# Hello from somewhere?



## blackroc (Mar 26, 2005)

The rumors of my demise have been greatly exaggerated...

I'm still alive and kicking (mostly) Work has been dragging me through the ringer the last few months. Left Cincinnati, did a week in Atlanta, followed by a week in Seattle, back to Atlanta for a week, then to Salt Lake City, here in Dallas for a week, back to Salt Lake City...

Man, I'm tired just thinking about it. Anyway, I just wanted to say hello to the nicest bunch of slotheads anywhere! Hope all is well, and rest assured I'll be back here regularly once things settle down.
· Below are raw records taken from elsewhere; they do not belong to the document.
-- ==== Sys2Proof/Tests/Slice0.lean ====
section
/-! SUPPORT. Tests: expected values from spec/30_encoding.md and spec/95_test_vectors.md; and, for every statement of
Certificates/Slice0/Obligations.lean that has hypotheses, a state and operands that meet them. -/

namespace Sys2Proof.Tests

open Sys2Proof.Machine

/-- An instance of width `w` whose input ports carry the command. -/
def presenting (w : PortWidth) (c : Command) : State := ⟨w, c, .indefinite⟩

/-- The command of a code and its operands on a, b, c, d; ports without an operand carry nothing definite. -/
def cmd (op : OpCode) (operands : List Nat) : Command :=
  let port (j : Nat) : Port Nat :=
    match operands[j]? with
    | some v => .definite v
    | none => .indefinite
  ⟨.definite op, port 0, port 1, port 2, port 3⟩

/-- What the result ports carry after one step, if the step answers a next state. -/
def answer (w : PortWidth) (c : Command) : Option (Port Response) :=
  match step (presenting w c) with
  | .next t => some t.output
  | .fault _ => none
  | .refused _ => none

/-- Why the step is refused, if it is. -/
def refusal (w : PortWidth) (c : Command) : Option Refusal :=
  match step (presenting w c) with
  | .next _ => none
  | .fault _ => none
  | .refused r => some r

/-- The responses of a run, if it completes. -/
def answers (w : PortWidth) (cs : List Command) : Option (List (Port Response)) :=
  match runCommands cs (presenting w (cmd 0 [])) with
  | .next (_, rs) => some rs
  | .fault _ => none
  | .refused _ => none

abbrev W32 : PortWidth := .bits 32
abbrev W64 : PortWidth := .bits 64

/-- The response with these values on r0 to r3. -/
abbrev ports (r0 r1 r2 r3 : Nat) : Option (Port Response) := some (.definite ⟨r0, r1, r2, r3⟩)

/-! ### WellFormed refuses each ill-formed term (00_scope.md R7, R10; 95_test_vectors.md section 3.1) -/

theorem test_wf_width_not_zero : (PortWidth.bits 0).wf = false := by decide
theorem test_wf_width_multiple_of_32 : (PortWidth.bits 33).wf = false := by decide
theorem test_wf_widths : W32.wf = true ∧ (PortWidth.bits 96).wf = true ∧ PortWidth.inf.wf = true := by decide
theorem test_fits_boundary : W32.fits (2 ^ 32 - 1) = true ∧ W32.fits (2 ^ 32) = false := by decide
theorem test_port_fits : (Port.definite (2 ^ 32)).fits W32 = false := by decide
theorem test_command_fits :
    (cmd 8 [2 ^ 32, 0, 0, 0]).fits W32 = false ∧ (cmd 8 [0, 2 ^ 32, 0, 0]).fits W32 = false ∧
    (cmd 8 [0, 0, 2 ^ 32, 0]).fits W32 = false ∧ (cmd 8 [0, 0, 0, 2 ^ 32]).fits W32 = false ∧
    (cmd 8 [0, 0, 0, 2 ^ 32]).fits W64 = true := by decide
theorem test_response_fits :
    (Response.mk (2 ^ 32) 0 0 0).fits W32 = false ∧ (Response.mk 0 (2 ^ 32) 0 0).fits W32 = false ∧
    (Response.mk 0 0 (2 ^ 32) 0).fits W32 = false ∧ (Response.mk 0 0 0 (2 ^ 32)).fits W32 = false := by decide
theorem test_instr_wf :
    (Instr.interleave2 0x100000000 0).wf W32 = false ∧ (Instr.interleave2 0x100000000 0).wf W64 = true ∧
    (Instr.interleave4 0 0 0 (2 ^ 32)).wf W32 = false := by decide
theorem test_admitted :
    (cmd 4 [0x100000000, 0]).admitted W32 = false ∧ (cmd 4 [0x100000000, 0]).admitted W64 = true ∧
    (cmd 12 [1, 2, 3, 4]).admitted W32 = false ∧ (cmd 4 [1]).admitted W32 = false := by decide

/-! ### Decoding: every code written out bit by bit (30_encoding.md R56), operands from the ports of R58 -/

theorem test_decode_spread2 :
    decode ⟨.definite 0b0000#4, .definite 5, .indefinite, .definite 7, .definite 8⟩ = .ok (.spread2 5) := by decide
theorem test_decode_unspread2 :
    decode ⟨.definite 0b0001#4, .definite 5, .definite 6, .indefinite, .definite 8⟩ = .ok (.unspread2 5) := by decide
theorem test_decode_spread3 :
    decode ⟨.definite 0b0010#4, .definite 5, .definite 6, .definite 7, .indefinite⟩ = .ok (.spread3 5) := by decide
theorem test_decode_unspread3 :
    decode ⟨.definite 0b0011#4, .definite 5, .indefinite, .definite 7, .definite 8⟩ = .ok (.unspread3 5) := by decide
theorem test_decode_interleave2 :
    decode ⟨.definite 0b0100#4, .definite 5, .definite 6, .indefinite, .indefinite⟩ = .ok (.interleave2 5 6) := by
  decide
theorem test_decode_deinterleave2 :
    decode ⟨.definite 0b0101#4, .definite 5, .definite 6, .indefinite, .indefinite⟩ = .ok (.deinterleave2 5) := by
  decide
theorem test_decode_interleave3 :
    decode ⟨.definite 0b0110#4, .definite 5, .definite 6, .definite 7, .indefinite⟩ = .ok (.interleave3 5 6 7) := by
  decide
theorem test_decode_deinterleave3 :
    decode ⟨.definite 0b0111#4, .definite 5, .definite 6, .definite 7, .definite 8⟩ = .ok (.deinterleave3 5) := by
  decide
theorem test_decode_interleave4 :
    decode ⟨.definite 0b1000#4, .definite 5, .definite 6, .definite 7, .definite 8⟩ = .ok (.interleave4 5 6 7 8) := by
  decide
theorem test_decode_deinterleave4 :
    decode ⟨.definite 0b1001#4, .definite 5, .definite 6, .definite 7, .definite 8⟩ = .ok (.deinterleave4 5) := by
  decide
theorem test_decode_reserved : ∀ op : OpCode,
    decode ⟨.definite op, .definite 1, .definite 2, .definite 3, .definite 4⟩ = .error (.reservedOp op) ↔
      op = 0b1010#4 ∨ op = 0b1011#4 ∨ op = 0b1100#4 ∨ op = 0b1101#4 ∨ op = 0b1110#4 ∨ op = 0b1111#4 := by decide
theorem test_decode_indefinite_operand :
    decode ⟨.definite 0b1000#4, .definite 5, .definite 6, .indefinite, .definite 8⟩ =
      .error (.indefiniteInput (.operand .c)) := by decide
theorem test_table_word :
    decodeTableWord 8 0b00001000 = some (.interleave4 0 0 0 0) ∧ decodeTableWord 8 0b00001010 = none := by decide

/-! ### One step: 95_test_vectors.md sections 1 to 3 -/

theorem test_spread2 : answer .inf (cmd 0 [0xDEADBEEF]) = ports 0x45545455 0 0 0 := by decide
theorem test_spread2_wide_operand : answer W32 (cmd 0 [0x10000]) = ports 0 0 0 0 := by decide
theorem test_unspread2 : answer .inf (cmd 1 [0x6F56DF77]) = ports 0xBEFF 0 0 0 := by decide
theorem test_unspread2_odd_bits : answer W32 (cmd 1 [0xAAAAAAAA]) = ports 0 0 0 0 := by decide
theorem test_spread3 : answer .inf (cmd 2 [0xDEADBEEF]) = ports 0x08248249 0 0 0 := by decide
theorem test_spread3_14_bit_operand : answer W32 (cmd 2 [0x3FFF]) = ports 0x09249249 0 0 0 := by decide
theorem test_unspread3 : answer .inf (cmd 3 [0x09009209]) = ports 0x33B 0 0 0 := by decide
theorem test_unspread3_bit_28 : answer W32 (cmd 3 [0x10000000]) = ports 0 0 0 0 := by decide
theorem test_interleave2_four_chunks :
    answer .inf (cmd 4 [0x123456789ABCDEF0, 0x0FEDCBA987654321]) =
      ports 0x01AEADB2B19E9DC2C16E6D72715E5D02 0 0 0 := by decide
theorem test_interleave2_capacity :
    answer W32 (cmd 4 [0x12345678, 0x9ABCDEF0]) = ports 0xB3BCBF40 0 0 0 ∧
    answer W64 (cmd 4 [0x12345678, 0x9ABCDEF0]) = ports 0x838C8FB0B3BCBF40 0 0 0 := by decide
theorem test_deinterleave2 : answer W64 (cmd 5 [0xDEADBEEFCAFEBABE]) = ports 0xE36B8E46 0xBEFFBFFF 0 0 := by decide
theorem test_deinterleave2_three_chunks : answer .inf (cmd 5 [0x10000000000000000]) = ports 0x100000000 0 0 0 := by
  decide
theorem test_interleave3 : answer W32 (cmd 6 [0x2A5, 0x15A, 0x3C3]) = ports 0x2EB8A475 0 0 0 := by decide
theorem test_interleave3_wide_operands : answer W32 (cmd 6 [0x7FF, 0x400, 0xFFFFFFFF]) = ports 0x2DB6DB6D 0 0 0 := by
  decide
theorem test_deinterleave3 : answer W64 (cmd 7 [0x123456789]) = ports 0x14B 0x1BC 0x214 0 := by decide
theorem test_deinterleave3_bit_30 : answer W32 (cmd 7 [0x7FFFFFFF]) = ports 0x3FF 0x3FF 0x3FF 0 := by decide
theorem test_interleave4_operand_order :
    answer W32 (cmd 8 [0x12, 0x34, 0x56, 0x78]) = ports 0x0CAF8650 0 0 0 := by decide
theorem test_interleave4_capacity :
    answer W32 (cmd 8 [0xDEAD, 0xBEEF, 0xCAFE, 0xBABE]) = ports 0xF6FCFFE3 0 0 0 ∧
    answer W64 (cmd 8 [0xDEAD, 0xBEEF, 0xCAFE, 0xBABE]) = ports 0xF5ABF3F0F6FCFFE3 0 0 0 := by decide
theorem test_deinterleave4 : answer W64 (cmd 9 [0x0123456789ABCDEF]) = ports 0x5555 0x3333 0x0F0F 0x00FF := by decide
theorem test_deinterleave4_75_bits : answer .inf (cmd 9 [0x4410454401141044141]) = ports 0x12345 0 0x6789A 0 := by
  decide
Best wished to everyone. :wave: :wave: :wave:


----------



## coach61 (Sep 6, 2004)

HEY!!!! Great to see you was gonna drive over to the one street town and sniff out the slot oil and track you down.. good now I can sit on my butt and annoy Joe more that I know your Ok!


Coach


----------



## DACSIGNS (Aug 18, 2004)

Goggonit Marc, was wonderin where ya went, sounds like ya been everywhere but here! Glad we have Coach to irritate Joez as I havent done much of that lately either-HAHA. Hope ya get to rip some laps on Velozity Speedway now and then!

Later--- Circle Track DAC


----------